/-- Targets of `cinval` (R357). -/
inductive CacheTgt where
  | thread | keeper | both | data
  deriving DecidableEq, Repr

/-- Register counts W of `accld` and `accst` (R288). -/
inductive AccW where
  | w1 | w2 | w4 | w8
  deriving DecidableEq, Repr

/-- The conversion of a converting copy (R274): CV = 1 with TS, TD and OVF. -/
structure CopyCv where
  ts : Ty
  td : Ty
  ovf : Ovf
  deriving DecidableEq, Repr

/-- What every slot word carries (R71): hold bit H and guard predicate GQ. -/
structure Slot where
  h : Bool
  q : QReg
  deriving DecidableEq, Repr

/-- Destination and one source (R61, format R). -/
structure R2 where
  g : Guard
  d : Reg
  a : Reg
  deriving DecidableEq, Repr

/-- `R2` with one modifier bit (SAT, W). -/
structure R2f where
  g : Guard
  d : Reg
  a : Reg
  f : Bool
  deriving DecidableEq, Repr

/-- Destination and two sources (R112). -/
structure R3 where
  g : Guard
  d : Reg
  a : Reg
  b : Reg
  deriving DecidableEq, Repr

/-- `R3` with one modifier bit (U, A, RT, S). -/
structure R3f where
  g : Guard
  d : Reg
  a : Reg
  b : Reg
  f : Bool
  deriving DecidableEq, Repr

/-- Destination and three sources (R112). -/
structure R4 where
  g : Guard
  d : Reg
  a : Reg
  b : Reg
  c : Reg
  deriving DecidableEq, Repr

/-- Operands of `addx` and `subx` (R116). -/
structure CarryOp where
  g : Guard
  d : Reg
  a : Reg
  b : Reg
  ce : Bool
  cin : Pred
  co : Pred
  deriving DecidableEq, Repr

/-- Operands of `lea` (R117). -/
structure LeaOp where
  g : Guard
  d : Reg
  a : Reg
  b : Reg
  sx : Bool
  sh : BitVec 3
  deriving DecidableEq, Repr

/-- Operands of `idot4` and `idot8` (R118). -/
structure DotOp where
  g : Guard
  d : Reg
  a : Reg
  b : Reg
  c : Reg
  sa : Bool
  sb : Bool
  sat : Bool
  deriving DecidableEq, Repr

/-- Operands of an I-format instruction (R119). -/
structure ImmOp where
  g : Guard
  d : Reg
  a : Reg
  imm : W32
  deriving DecidableEq, Repr

/-- Operands of `shli` and `shri` (R119); `ar` is the A bit of `shri`. -/
structure ShiftImm where
  g : Guard
  d : Reg
  a : Reg
  ar : Bool
  n : BitVec 5
  deriving DecidableEq, Repr

/-- Operands of `movi` (R119). -/
structure MoviOp where
  g : Guard
  d : Reg
  imm : W32
  deriving DecidableEq, Repr

/-- Operands of `movih` (R119). -/
structure MovihOp where
  g : Guard
  d : Reg
  a : Reg
  imm : BitVec 16
  deriving DecidableEq, Repr

/-- Operands of `cmpi` (R120). -/
structure CmpiOp where
  g : Guard
  pd : Pred
  pe : Pred
  a : Reg
  cond : Cond
  imm : W32
  deriving DecidableEq, Repr

/-- Operands of `cmp` on integers (R120). -/
structure CmpOp where
  g : Guard
  pd : Pred
  pe : Pred
  a : Reg
  b : Reg
  cond : Cond
  deriving DecidableEq, Repr

/-- Operands of `cmp` on floats (R121). -/
structure CmpFOp where
  g : Guard
  pd : Pred
  pe : Pred
  a : Reg
  b : Reg
  cond : FCond
  hs : Bool
  ty : FTy
  deriving DecidableEq, Repr

/-- Operands of `plog` (R122). -/
structure PlogOp where
  g : Guard
  pd : Pred
  pe : Pred
  pa : Pred
  pb : Pred
  tt : BitVec 4
  deriving DecidableEq, Repr

/-- Operand of `p2d` (R123). -/
structure P2dOp where
  g : Guard
  d : Reg
  deriving DecidableEq, Repr

/-- Operands of `d2p` (R123); `mask` holds M[15:1]. -/
structure D2pOp where
  g : Guard
  a : Reg
  mask : BitVec 15
  deriving DecidableEq, Repr

/-- Operands of `sel` (R124). -/
structure SelOp where
  g : Guard
  d : Reg
  a : Reg
  b : Reg
  s : Pred
  n : Bool
  w : Bool
  deriving DecidableEq, Repr

/-- Operands of a two-source float instruction (R126). -/
structure F3 where
  g : Guard
  d : Reg
  a : Reg
  b : Reg
  rm : Rm
  ty : FTy
  deriving DecidableEq, Repr

/-- Operands of `fma` (R126). -/
structure F4 where
  g : Guard
  d : Reg
  a : Reg
  b : Reg
  c : Reg
  rm : Rm
  ty : FTy
  deriving DecidableEq, Repr

/-- Operands of `fmin` and `fmax` (R127). -/
structure FMinOp where
  g : Guard
  d : Reg
  a : Reg
  b : Reg
  ty : FTy
  deriving DecidableEq, Repr

/-- Operands of `fdot2` (R128); `bf` selects `h2.bf16`. -/
structure FDotOp where
  g : Guard
  d : Reg
  a : Reg
  b : Reg
  c : Reg
  rm : Rm
  bf : Bool
  deriving DecidableEq, Repr

/-- Operands of `fclass` (R129). -/
structure FClassOp where
  g : Guard
  d : Reg
  a : Reg
  ty : FTy
  deriving DecidableEq, Repr

/-- Operands of `frnd` (R130). -/
structure FRndOp where
  g : Guard
  d : Reg
  a : Reg
  rm : Rm
  ty : FTy
  x : Bool
  deriving DecidableEq, Repr

/-- Operands of `cvt` (R131). -/
structure CvtOp where
  g : Guard
  d : Reg
  a : Reg
  td : Ty
  ts : Ty
  rm : Rm
  ovf : Ovf
  sel : BitVec 2
  deriving DecidableEq, Repr

/-- Operands of `cvtf` (R132). -/
structure CvtfOp where
  g : Guard
  d : Reg
  a : Reg
  b : Reg
  td : Ty
  rm : Rm
  ovf : Ovf
  deriving DecidableEq, Repr

/-- Operands of `quant` and `deq` (R133, R134); `ty` is the quantised type. -/
structure QuantOp where
  g : Guard
  d : Reg
  a : Reg
  b : Reg
  c : Reg
  ty : Ty
  rm : Rm
  deriving DecidableEq, Repr

/-- Operands of `amax` (R135). -/
structure AmaxOp where
  g : Guard
  d : Reg
  a : Reg
  ts : Ty
  deriving DecidableEq, Repr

**Exercise aim**
One number only, please: the count of lines in the material holding the word "sources".

**Task output**
2